The k-NN algorithm consist of the following two steps −

Step 1

In this step, it computes and stores the k nearest neighbors for each sample in the training set.

Step 2

In this step, for an unlabeled sample, it retrieves the k nearest neighbors from dataset. Then among these k-nearest neighbors, it predicts the class through voting (class with majority votes wins).

The module, sklearn.neighbors that implements the k-nearest neighbors algorithm, provides the functionality for unsupervised as well as supervised neighbors-based learning methods.

The unsupervised nearest neighbors implement different algorithms (BallTree, KDTree or Brute Force) to find the nearest neighbor(s) for each sample. This unsupervised version is basically only step 1, which is discussed above, and the foundation of many algorithms (KNN and K-means being the famous one) which require the neighbor search. In simple words, it is Unsupervised learner for implementing neighbor searches.
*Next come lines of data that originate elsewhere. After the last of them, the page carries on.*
@[simp] theorem admissionStep_frame (s : State) :
    (admissionStep s).phase = s.phase ∧ (admissionStep s).signals = s.signals ∧ (admissionStep s).egress = s.egress ∧
    (admissionStep s).tx = s.tx ∧ (admissionStep s).rx = s.rx ∧ (admissionStep s).nodes = s.nodes ∧
    (admissionStep s).panel = s.panel ∧ (admissionStep s).roster = s.roster ∧ (admissionStep s).energy = s.energy ∧
    (admissionStep s).heater = s.heater ∧ (admissionStep s).fridge = s.fridge ∧ (admissionStep s).lights = s.lights ∧
    (admissionStep s).rest = s.rest ∧ (admissionStep s).store = s.store ∧ (admissionStep s).power = s.power ∧
    (admissionStep s).ret = s.ret ∧ (admissionStep s).tables = s.tables ∧ (admissionStep s).pending = s.pending := by
  unfold admissionStep; try dsimp only
  first | (simp [State.ite_frame]; done) | ((repeat' split) <;> simp [State.ite_frame])

@[simp] theorem blindStep_frame (s : State) :
    (blindStep s).phase = s.phase ∧ (blindStep s).bus = s.bus ∧ (blindStep s).signals = s.signals ∧
    (blindStep s).egress = s.egress ∧ (blindStep s).tx = s.tx ∧ (blindStep s).rx = s.rx ∧
    (blindStep s).nodes = s.nodes ∧ (blindStep s).panel = s.panel ∧ (blindStep s).roster = s.roster ∧
    (blindStep s).heater = s.heater ∧ (blindStep s).fridge = s.fridge ∧ (blindStep s).lights = s.lights ∧
    (blindStep s).rest = s.rest ∧ (blindStep s).setup = s.setup ∧ (blindStep s).store = s.store ∧
    (blindStep s).notices = s.notices ∧ (blindStep s).power = s.power ∧ (blindStep s).ret = s.ret ∧
    (blindStep s).tables = s.tables ∧ (blindStep s).pending = s.pending := by
  unfold blindStep; try dsimp only
  first | (simp [State.ite_frame]; done) | ((repeat' split) <;> simp [State.ite_frame])

@[simp] theorem loopFailedStep_frame (s : State) :
    (loopFailedStep s).phase = s.phase ∧ (loopFailedStep s).signals = s.signals ∧
    (loopFailedStep s).egress = s.egress ∧ (loopFailedStep s).rx = s.rx ∧ (loopFailedStep s).energy = s.energy ∧
    (loopFailedStep s).setup = s.setup ∧ (loopFailedStep s).store = s.store ∧
    (loopFailedStep s).power.state = s.power.state ∧ (loopFailedStep s).power.quietTimer = s.power.quietTimer ∧
    (loopFailedStep s).power.cause = s.power.cause ∧
    (loopFailedStep s).tables = s.tables ∧ (loopFailedStep s).pending = s.pending := by
  unfold loopFailedStep; try dsimp only
  first | (simp [State.ite_frame]; done) | ((repeat' split) <;> simp [State.ite_frame])

@[simp] theorem windowEndStep_frame (s : State) :
    (windowEndStep s).phase = s.phase ∧ (windowEndStep s).signals = s.signals ∧ (windowEndStep s).egress = s.egress ∧
    (windowEndStep s).rx = s.rx ∧ (windowEndStep s).nodes = s.nodes ∧ (windowEndStep s).panel = s.panel ∧
    (windowEndStep s).roster = s.roster ∧ (windowEndStep s).energy = s.energy ∧ (windowEndStep s).heater = s.heater ∧
    (windowEndStep s).fridge = s.fridge ∧ (windowEndStep s).lights = s.lights ∧ (windowEndStep s).rest = s.rest ∧
    (windowEndStep s).setup = s.setup ∧ (windowEndStep s).store = s.store ∧ (windowEndStep s).power = s.power ∧
    (windowEndStep s).ret = s.ret ∧ (windowEndStep s).tables = s.tables ∧ (windowEndStep s).pending = s.pending := by
  unfold windowEndStep; try dsimp only
  first | (simp [State.ite_frame]; done) | ((repeat' split) <;> simp [State.ite_frame])

@[simp] theorem commandStallStep_frame (p : ℕ) (s : State) :
    (commandStallStep p s).phase = s.phase ∧ (commandStallStep p s).bus = s.bus ∧
    (commandStallStep p s).signals = s.signals ∧ (commandStallStep p s).egress = s.egress ∧
    (commandStallStep p s).rx = s.rx ∧ (commandStallStep p s).nodes = s.nodes ∧
    (commandStallStep p s).panel = s.panel ∧ (commandStallStep p s).roster = s.roster ∧
    (commandStallStep p s).energy = s.energy ∧ (commandStallStep p s).heater = s.heater ∧
    (commandStallStep p s).fridge = s.fridge ∧ (commandStallStep p s).lights = s.lights ∧
    (commandStallStep p s).rest = s.rest ∧ (commandStallStep p s).setup = s.setup ∧
    (commandStallStep p s).store = s.store ∧ (commandStallStep p s).notices = s.notices ∧
    (commandStallStep p s).power = s.power ∧ (commandStallStep p s).ret = s.ret ∧
    (commandStallStep p s).tables = s.tables ∧ (commandStallStep p s).pending = s.pending := by
  unfold commandStallStep; try dsimp only
  first | (simp [State.ite_frame]; done) | ((repeat' split) <;> simp [State.ite_frame])

@[simp] theorem statusMessageStep_frame (s : State) :
    (statusMessageStep s).phase = s.phase ∧ (statusMessageStep s).signals = s.signals ∧
    (statusMessageStep s).egress = s.egress ∧ (statusMessageStep s).setup = s.setup ∧
    (statusMessageStep s).store = s.store ∧
    (statusMessageStep s).power.state = s.power.state ∧ (statusMessageStep s).power.quietTimer = s.power.quietTimer ∧
    (statusMessageStep s).power.cause = s.power.cause ∧
    (statusMessageStep s).tables = s.tables ∧ (statusMessageStep s).pending = s.pending := by
  unfold statusMessageStep; try dsimp only
  first | (simp [State.ite_frame]; done) | ((repeat' split) <;> simp [State.ite_frame])

@[simp] theorem receivedCycleEndStep_frame (s : State) :
    (receivedCycleEndStep s).phase = s.phase ∧ (receivedCycleEndStep s).bus = s.bus ∧
    (receivedCycleEndStep s).signals = s.signals ∧ (receivedCycleEndStep s).egress = s.egress ∧
    (receivedCycleEndStep s).tx = s.tx ∧ (receivedCycleEndStep s).panel = s.panel ∧
    (receivedCycleEndStep s).roster = s.roster ∧ (receivedCycleEndStep s).energy = s.energy ∧
    (receivedCycleEndStep s).heater = s.heater ∧ (receivedCycleEndStep s).fridge = s.fridge ∧
    (receivedCycleEndStep s).lights = s.lights ∧ (receivedCycleEndStep s).rest = s.rest ∧
    (receivedCycleEndStep s).setup = s.setup ∧ (receivedCycleEndStep s).store = s.store ∧
    (receivedCycleEndStep s).notices = s.notices ∧ (receivedCycleEndStep s).power = s.power ∧
    (receivedCycleEndStep s).ret = s.ret ∧ (receivedCycleEndStep s).tables = s.tables ∧
    (receivedCycleEndStep s).pending = s.pending := by
  unfold receivedCycleEndStep; try dsimp only
  first | (simp [State.ite_frame]; done) | ((repeat' split) <;> simp [State.ite_frame])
On the other hand, the supervised neighbors-based learning is used for classification as well as regression.

Unsupervised KNN Learning

As discussed, there exist many algorithms like KNN and K-Means that requires nearest neighbor searches. That is why Scikit-learn decided to implement the neighbor search part as its own learner. The reason behind making neighbor search as a separate learner is that computing all pairwise distance for finding a nearest neighbor is obviously not very efficient. Lets see the module used by Sklearn to implement unsupervised nearest neighbor learning along with example.

Scikit-learn module

sklearn.neighbors.NearestNeighbors is the module used to implement unsupervised nearest neighbor learning. It uses specific nearest neighbor algorithms named BallTree, KDTree or Brute Force. In other words, it acts as a uniform interface to these three algorithms.

Parameters

Followings table consist the parameters used by NearestNeighbors module −

Sr.No	Parameter & Description
1	n_neighbors − int, optional The number of neighbors to get. The default value is 5.
2	radius − float, optional It limits the distance of neighbors to returns. The default value is 1.0.
3	algorithm − {auto, ball_tree, kd_tree, brute}, optional This parameter will take the algorithm (BallTree, KDTree or Brute-force) you want to use to compute the nearest neighbors. If you will provide auto, it will attempt to decide the most appropriate algorithm based on the values passed to fit method.
4	leaf_size − int, optional It can affect the speed of the construction & query as well as the memory required to store the tree. It is passed to BallTree or KDTree. Although the optimal value depends on the nature of the problem, its default value is 30.
5	metric − string or callable It is the metric to use for distance computation between points. We can pass it as a string or callable function. In case of callable function, the metric is called on each pair of rows and the resulting value is recorded. It is less efficient than passing the metric name as a string. We can choose from metric from scikit-learn or scipy.spatial.distance. the valid values are as follows − Scikit-learn − [cosine,manhattan,Euclidean, l1,l2, cityblock] Scipy.spatial.distance − [braycurtis,canberra,chebyshev,dice,hamming,jaccard, correlation,kulsinski,mahalanobis,minkowski,rogerstanimoto,russellrao, sokalmicheme,sokalsneath, seuclidean, sqeuclidean, yule]. The default metric is Minkowski.
6	P − integer, optional It is the parameter for the Minkowski metric. The default value is 2 which is equivalent to using Euclidean_distance(l2).
7	metric_params − dict, optional This is the additional keyword arguments for the metric function. The default value is None.
8	N_jobs − int or None, optional It reprsetst the numer of parallel jobs to run for neighbor search. The default value is None.

Implementation Example

The example below will find the nearest neighbors between two sets of data by using the sklearn.neighbors.NearestNeighbors module.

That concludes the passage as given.